:: Input records ::
/-- A hold is over: the Pilot is in leg at the target of an absolute jump, or goes on with the sequential stream from its slot when
the FIFO was empty (R195). -/
def State.leaveHold (s : State) (p : Nat) (r : Run) : State :=
  let x := s.pilot p
  let s := s.setPilot p { x with st := .inLeg, holdAt := none, holdTgts := [], q := { x.q with run := none },
                                 str := { x.str with need := none } }
  match r.after with
  | .absolute i t => s.goTo p i t 0
  | _ =>
    match x.slotOf x.q.pc x.q.row x.q.scan with
    | some k =>
      if x.str.fifo.length < k.bytes.length then s.setStr p { (s.pilot p).str with fifoLo := x.q.row * hRowBytes x.hdr, fifo := k.bytes }
      else s
    | none => s

/-- A slot holds the first guard bytes: that of the last target on the way (R195). -/
def Pilot.holdFilled (x : Pilot) : Bool := x.holdTgts.getLast?.any (fun k => (x.slotOf k.1 k.2.1 k.2.2).isSome)

/-- HOLD_END: at a stride boundary the hold ends once the guard bytes are resident and the first 4 KiB are in a slot (R195). -/
def State.doHoldEnd (s : State) (p : Nat) : State :=
  let x := s.pilot p
  match x.st, x.holdAt, x.q.run with
  | .holding, some row, some r =>
    if s.guardResident p row ∧ x.holdFilled then s.leaveHold p r else s
  | _, _, _ => s

/-- HOLD_LIMIT: a hold that has reached its limit of hold vectors ends the leg with underrun (R196). -/
def State.doHoldLimit (s : State) (p : Nat) : State :=
  let x := s.pilot p
  let limit := s.fget fPLT_HOLD_LIMIT_limit p
  if x.st = .holding ∧ limit ≠ 0 ∧ limit ≤ x.holdVecs then s.killLeg p 4 0 (some x.q.next) else s

/-! ### The rows of the command table -/

/-- HOLD_END (R195). -/
def execHoldEnd (p : PilotNo) (s : State) : Host.Outcome State Fault Refusal := .next (s.doHoldEnd p.val)

/-- HOLD_LIMIT (R196). -/
def execHoldLimit (p : PilotNo) (s : State) : Host.Outcome State Fault Refusal := .next (s.doHoldLimit p.val)

/-- FILL_ELEMENT (R189). -/
def execFillElement (p : PilotNo) (s : State) : Host.Outcome State Fault Refusal := .next (s.doFillElement p.val)

/-- SLOT_FILL (R130). -/
def execSlotFill (p : PilotNo) (s : State) : Host.Outcome State Fault Refusal := .next (s.doSlotFill p.val)

/-- PLAYOUT_FETCH (R182). -/
def execPlayoutFetch (p : PilotNo) (s : State) : Host.Outcome State Fault Refusal := .next (s.doPlayoutFetch p.val)

end Sys2Proof.Machine
end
:::
_Task item_. Set down exactly the lines of the data above, beginning with the line that has "if x.str.fifo.length <" and ending with the line that has "let limit := s.fget fPLT_HOLD_LIMIT_limit p", and no others.

_Expected answer_.
      if x.str.fifo.length < k.bytes.length then s.setStr p { (s.pilot p).str with fifoLo := x.q.row * hRowBytes x.hdr, fifo := k.bytes }
      else s
    | none => s

/-- A slot holds the first guard bytes: that of the last target on the way (R195). -/
def Pilot.holdFilled (x : Pilot) : Bool := x.holdTgts.getLast?.any (fun k => (x.slotOf k.1 k.2.1 k.2.2).isSome)

/-- HOLD_END: at a stride boundary the hold ends once the guard bytes are resident and the first 4 KiB are in a slot (R195). -/
def State.doHoldEnd (s : State) (p : Nat) : State :=
  let x := s.pilot p
  match x.st, x.holdAt, x.q.run with
  | .holding, some row, some r =>
    if s.guardResident p row ∧ x.holdFilled then s.leaveHold p r else s
  | _, _, _ => s

/-- HOLD_LIMIT: a hold that has reached its limit of hold vectors ends the leg with underrun (R196). -/
def State.doHoldLimit (s : State) (p : Nat) : State :=
  let x := s.pilot p
  let limit := s.fget fPLT_HOLD_LIMIT_limit p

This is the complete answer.